I am working with an exciting organisation who are looking to step up their technology and make major investments and they are hiring a data engineer to come in and take responsibility for the development and maintenance of the Data Lake and ETL jobs to make their processes and operations robust, scalable, and efficient, as well as support self-service initiatives within the business.
Your focus will be on ensuring all business critical data is stored in the data lake, is easibly accessible and available on time. The data is used for reporting, analytics, and other processes.
Whilst moving to the new target infrastructure, you will support the legacy data infrastructure which mainly consists of SQL databases using stored procedures and SSIS packages to move data around.
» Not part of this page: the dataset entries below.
-- ==== Sys2Proof/Machine/Num.lean ====
section
/-! DEFINITION. Number formats and exact arithmetic (chapter 2): decoding, exact sums and products, single roundings, and the
conversions of the drain. -/

namespace Sys2Proof.Machine

/-- A floating-point element type (R34): exponent bits, mantissa bits, bias, whether it has infinities, whether it has NaN. -/
structure FpFmt where
  eb : Nat
  mb : Nat
  bias : Int
  hasInf : Bool
  hasNan : Bool
deriving DecidableEq, Repr

def fp32 : FpFmt := ⟨8, 23, 127, true, true⟩
def bf16 : FpFmt := ⟨8, 7, 127, true, true⟩
def fp16 : FpFmt := ⟨5, 10, 15, true, true⟩
def e4m3 : FpFmt := ⟨4, 3, 7, false, true⟩
def e5m2 : FpFmt := ⟨5, 2, 15, true, true⟩
def e3m2 : FpFmt := ⟨3, 2, 3, false, false⟩
def e2m1 : FpFmt := ⟨2, 1, 1, false, false⟩

/-- The exact value of a code (R34). -/
def decodeFp (f : FpFmt) (code : Nat) : Elem :=
  let neg := bitAt code (f.eb + f.mb)
  let e := (code >>> f.mb) % 2 ^ f.eb
  let m := code % 2 ^ f.mb
  if f.hasInf && e == 2 ^ f.eb - 1 then (if m = 0 then .inf neg else .nan)
  else if !f.hasInf && f.hasNan && e == 2 ^ f.eb - 1 && m == 2 ^ f.mb - 1 then .nan
  else if e = 0 then .fin neg m (1 - f.bias - f.mb)
  else .fin neg (2 ^ f.mb + m) ((e : Int) - f.bias - f.mb)

/-- The code of the largest finite magnitude (R34). -/
def maxCode (f : FpFmt) : Nat :=
  if f.hasInf then (2 ^ f.eb - 1) * 2 ^ f.mb - 1
  else if f.hasNan then 2 ^ (f.eb + f.mb) - 2
  else 2 ^ (f.eb + f.mb) - 1

/-- The canonical NaN of a type (R36): positive, the quiet bit alone, or E4M3's all-ones code; E5M2's is 0x7E. -/
def nanCode (f : FpFmt) : Nat :=
  if f.hasInf then (2 ^ f.eb - 1) * 2 ^ f.mb + 2 ^ (f.mb - 1) else 2 ^ (f.eb + f.mb) - 1

/-- The code of infinity, without its sign. -/
def infCode (f : FpFmt) : Nat := (2 ^ f.eb - 1) * 2 ^ f.mb

/-- The exponent of the last place of the type at the magnitude m × 2^e, subnormal spacing included. -/
def lsbExp (f : FpFmt) (m : Nat) (e : Int) : Int :=
  max ((Nat.log2 m : Int) + e) (1 - f.bias) - f.mb

/-- The code, without its sign, of q units of 2^le: exact, and one past the largest code on a carry out of the top. -/
def packMag (f : FpFmt) (q : Nat) (le : Int) : Nat :=
  if q < 2 ^ f.mb then q else ((le + f.mb + f.bias).toNat) * 2 ^ f.mb + (q - 2 ^ f.mb)

/-- m × 2^e, `sticky` telling of a further part below the last bit, as units of 2^le, to nearest with ties to even (R51). -/
def rneUnits (m : Nat) (e le : Int) (sticky : Bool) : Nat :=
  if le ≤ e then m * 2 ^ (e - le).toNat
  else
    let k := (le - e).toNat
    let q := m >>> k
    let r := m % 2 ^ k
    let h := 2 ^ (k - 1)
    if r > h || (r == h && (sticky || q % 2 == 1)) then q + 1 else q

/-- The magnitude m × 2^e rounded to a type's code, to nearest with ties to even; it may lie beyond `maxCode`. -/
def roundMag (f : FpFmt) (m : Nat) (e : Int) (sticky : Bool) : Nat :=
  if m = 0 then 0 else let le := lsbExp f m e; packMag f (rneUnits m e le sticky) le

/-- The magnitude rounded up in the last place when anything is lost (toward +∞ for a positive value, R54, R179). -/
def roundMagUp (f : FpFmt) (m : Nat) (e : Int) (sticky : Bool) : Nat :=
  if m = 0 then (if sticky then 1 else 0) else
    let le := lsbExp f m e
    let k := (le - e).toNat
    let q := if le ≤ e then m * 2 ^ (e - le).toNat else m >>> k
    let lost := (decide (e < le) && m % 2 ^ k != 0) || sticky
    packMag f (if lost then q + 1 else q) le

/-- Stochastic rounding of a magnitude with the draw `r` (R55). -/
def roundMagSr (f : FpFmt) (m : Nat) (e : Int) (r : Nat) : Nat :=
  if m = 0 then 0 else
    let le := lsbExp f m e
    if le ≤ e then packMag f (m * 2 ^ (e - le).toNat) le
    else
      let k := (le - e).toNat
      let q := m >>> k
      let frac := (m % 2 ^ k) * 65536 / 2 ^ k
      packMag f (if frac > r then q + 1 else q) le

/-- A sign put before a magnitude code. -/
def withSign (f : FpFmt) (neg : Bool) (mag : Nat) : Nat := (if neg then 2 ^ (f.eb + f.mb) else 0) + mag

/-- Overflow of a rounded magnitude under R52. -/
def overflowed (f : FpFmt) (sat neg : Bool) (mag : Nat) : Nat :=
  if mag ≤ maxCode f then withSign f neg mag
  else if f.hasInf then (if sat then withSign f neg (maxCode f) else withSign f neg (infCode f))
  else if f.hasNan && !sat then nanCode f
  else withSign f neg (maxCode f)

/-- An exact value converted to a type, to nearest with ties to even (R51 to R53); a poisoned value gives NaN's code, and its
mark travels beside it. -/
def convertTo (f : FpFmt) (sat : Bool) : Elem → Nat
  | .fin neg m e => overflowed f sat neg (roundMag f m e false)
  | .inf neg =>
    if f.hasInf then withSign f neg (infCode f)
    else if f.hasNan && !sat then nanCode f
    else withSign f neg (maxCode f)
  | .nan => nanCode f
  | .poison => nanCode f

/-- An exact value rounded once to FP32 (R49, R76, R107); overflow gives infinity. -/
def toF32 (x : Elem) : Reg32 := BitVec.ofNat 32 (convertTo fp32 false x)

/-- The exact value of an FP32 word. -/
def ofF32 (b : Reg32) : Elem := decodeFp fp32 b.toNat

/-- The canonical FP32 NaN (R36). -/
def f32Nan : Reg32 := 0x7FC00000
def f32One : Reg32 := 0x3F800000
def f32NegInf : Reg32 := 0xFF800000
def f32PosInf : Reg32 := 0x7F800000

def Elem.isNan : Elem → Bool
  | .nan => true
  | _ => false

def Elem.isInf : Elem → Bool
  | .inf _ => true
  | _ => false

def Elem.isZero : Elem → Bool
  | .fin _ m _ => m == 0
  | _ => false

def Elem.isPoison : Elem → Bool
  | .poison => true
  | _ => false

def Elem.sign : Elem → Bool
  | .fin n _ _ => n
  | .inf n => n
  | _ => false

/-- A value with the opposite sign. -/
def eneg : Elem → Elem
  | .fin n m e => .fin (!n) m e
  | .inf n => .inf (!n)
  | x => x

/-- The magnitude of a value. -/
def eabs : Elem → Elem
  | .fin _ m e => .fin false m e
  | .inf _ => .inf false
  | x => x

/-- An integer as a value. -/
def ofInt (z : Int) : Elem := .fin (decide (z < 0)) z.natAbs 0

/-- The signed integer of a mantissa brought to exponent `e0 ≤ e`. -/
def alignTo (neg : Bool) (m : Nat) (e e0 : Int) : Int :=
  let v : Int := (m * 2 ^ (e - e0).toNat : Nat)
  if neg then -v else v

/-- The exact sum (R46, R47). A zero sum is +0 unless both terms are −0, as IEEE 754 has it to nearest. -/
def eadd : Elem → Elem → Elem
  | .poison, _ => .poison
  | _, .poison => .poison
  | .nan, _ => .nan
  | _, .nan => .nan
  | .inf a, .inf b => if a = b then .inf a else .nan
  | .inf a, _ => .inf a
  | _, .inf b => .inf b
  | .fin n1 m1 e1, .fin n2 m2 e2 =>
    let e0 := min e1 e2
    let z := alignTo n1 m1 e1 e0 + alignTo n2 m2 e2 e0
    if z = 0 then .fin (n1 && n2) 0 e0 else .fin (decide (z < 0)) z.natAbs e0

/-- The exact product (R45). -/
def emul : Elem → Elem → Elem
  | .poison, _ => .poison
  | _, .poison => .poison
  | .nan, _ => .nan
  | _, .nan => .nan
  | .inf a, .inf b => .inf (a != b)
  | .inf a, .fin n m _ => if m = 0 then .nan else .inf (a != n)
  | .fin n m _, .inf b => if m = 0 then .nan else .inf (n != b)
  | .fin n1 m1 e1, .fin n2 m2 e2 => .fin (n1 != n2) (m1 * m2) (e1 + e2)

/-- A value times 2^k, exact. -/
def escale (k : Int) : Elem → Elem
  | .fin n m e => .fin n m (e + k)
  | x => x

/-- Exact comparison of two finite or infinite values: −1, 0 or 1. -/
def ecmp : Elem → Elem → Int
  | .inf a, .inf b => if a = b then 0 else if a then -1 else 1
  | .inf a, _ => if a then -1 else 1
  | _, .inf b => if b then 1 else -1
  | .fin n1 m1 e1, .fin n2 m2 e2 =>
    let e0 := min e1 e2
    (alignTo n1 m1 e1 e0 - alignTo n2 m2 e2 e0).sign
  | _, _ => 0

/-- FP32 addition, subtraction, multiplication and fused multiply-add, each with one rounding (R107). -/
def fadd (a b : Reg32) : Reg32 := toF32 (eadd (ofF32 a) (ofF32 b))
def fsub (a b : Reg32) : Reg32 := toF32 (eadd (ofF32 a) (eneg (ofF32 b)))
def fmul (a b : Reg32) : Reg32 := toF32 (emul (ofF32 a) (ofF32 b))
def ffma (a b c : Reg32) : Reg32 := toF32 (eadd (emul (ofF32 a) (ofF32 b)) (ofF32 c))

/-- The larger of two values, NaN if either is NaN, +0 above −0 (R107; notes/assumptions/17.md). -/
def fmax (a b : Reg32) : Reg32 :=
  let x := ofF32 a
  let y := ofF32 b
  if x.isNan || y.isNan then f32Nan
  else
    let c := ecmp x y
    if c > 0 then a else if c < 0 then b else if x.sign then b else a

/-- The smaller of two values, NaN if either is NaN, −0 below +0. -/
def fmin (a b : Reg32) : Reg32 :=
  let x := ofF32 a
  let y := ofF32 b
  if x.isNan || y.isNan then f32Nan
  else
    let c := ecmp x y
    if c < 0 then a else if c > 0 then b else if x.sign then a else b

/-- The quotient of two magnitudes to more bits than any type keeps, with what is lost below. -/
def quotMag (m1 : Nat) (e1 : Int) (m2 : Nat) (e2 : Int) : Nat × Int × Bool :=
  let k := 72 + Nat.log2 m2
  let n := m1 * 2 ^ k
  (n / m2, e1 - e2 - k, n % m2 != 0)

/-- The quotient of two values rounded once to FP32 (R76, R171, R172). -/
def ediv (x y : Elem) : Reg32 :=
  match x, y with
  | .poison, _ => f32Nan
  | _, .poison => f32Nan
  | .nan, _ => f32Nan
  | _, .nan => f32Nan
  | .inf _, .inf _ => f32Nan
  | .inf a, .fin n _ _ => toF32 (.inf (a != n))
  | .fin n _ _, .inf b => toF32 (.fin (n != b) 0 0)
  | .fin n1 m1 e1, .fin n2 m2 e2 =>
    if m2 = 0 then (if m1 = 0 then f32Nan else toF32 (.inf (n1 != n2)))
    else
      let (q, e, st) := quotMag m1 e1 m2 e2
      BitVec.ofNat 32 (overflowed fp32 false (n1 != n2) (roundMag fp32 q e st))

def fdiv (a b : Reg32) : Reg32 := ediv (ofF32 a) (ofF32 b)

/-- VRCP: the correctly rounded reciprocal (R107). -/
def frcp (a : Reg32) : Reg32 := ediv (.fin false 1 0) (ofF32 a)

/-- VRSQRT: the correctly rounded reciprocal square root (R107): 1/√(m × 2^e) from the integer square root of 2^(2K) ÷ m. -/
def frsqrt (a : Reg32) : Reg32 :=
  match ofF32 a with
  | .nan => f32Nan
  | .poison => f32Nan
  | .inf n => if n then f32Nan else 0
  | .fin n m e =>
    if m = 0 then toF32 (.inf n)
    else if n then f32Nan
    else
      let m' := if e % 2 = 0 then m else 2 * m
      let e' := if e % 2 = 0 then e else e - 1
      let K := 64 + Nat.log2 m'
      let r := Nat.sqrt (2 ^ (2 * K) / m')
      BitVec.ofNat 32 (roundMag fp32 r (-(K : Int) - e' / 2) (r * r * m' != 2 ^ (2 * K)))

/-- An FP32 value rounded to BF16, to nearest with ties to even (R103, R170); NaN becomes 0x7FC0. -/
def toBf16 (a : Reg32) : Nat := convertTo bf16 false (ofF32 a)

/-- An exact value rounded to BF16 and read again. -/
def rneBf16 (x : Elem) : Elem := decodeFp bf16 (convertTo bf16 false x)

/-- num ÷ den rounded to the nearest integer, ties to even. -/
def rneDiv (num den : Nat) : Nat :=
  let q := num / den
  let r := num % den
  if 2 * r > den || (2 * r == den && q % 2 == 1) then q + 1 else q

/-- The value x ÷ y rounded to the nearest integer and held within ±limit (R51, R52, R54). -/
def divToInt (limit : Nat) (x y : Elem) : Int :=
  match x, y with
  | .fin n1 m1 e1, .fin n2 m2 e2 =>
    if m2 = 0 then 0 else
    let d := e1 - e2
    let q := if 0 ≤ d then rneDiv (m1 * 2 ^ d.toNat) m2 else rneDiv m1 (m2 * 2 ^ (-d).toNat)
    let q := min q limit
    if n1 != n2 then -(q : Int) else q
  | .inf n, _ => if n then -(limit : Int) else limit
  | _, _ => 0

/-- ⌊log₂⌋ of a non-zero finite magnitude. -/
def floorLog2 : Elem → Int
  | .fin _ m e => (Nat.log2 m : Int) + e
  | _ => 0

/-- The larger magnitude of two finite values. -/
def maxMag (x y : Elem) : Elem := if ecmp (eabs x) (eabs y) < 0 then eabs y else eabs x

end Sys2Proof.Machine
end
- Work with new Big Data technologies for data lake
- Maintain legacy data infrastructure
- Work with the business and communicate with people directly to ensure their needs are met
- Provide the business with clear and easy-to-understand data
- Data validation to ensure the quality matches high standards
- Work with the team to provide pragmatic data solutions to business users
- Contribute to tech stack using ideas and trends from the industry
- Review code, architecture, and lead the team in providing the highest quality solutions
Technology stack includes:
- Python for ETL jobs to Hadoop data lake
- For easy access to data in Hadoop, they use Hive
They believe in picking the best tool for the job. The stack consists of a vatiety of technologies that can best solve problems. You will have a voice, in using, reducing, or expanding that stack.
What will you need to apply for this role?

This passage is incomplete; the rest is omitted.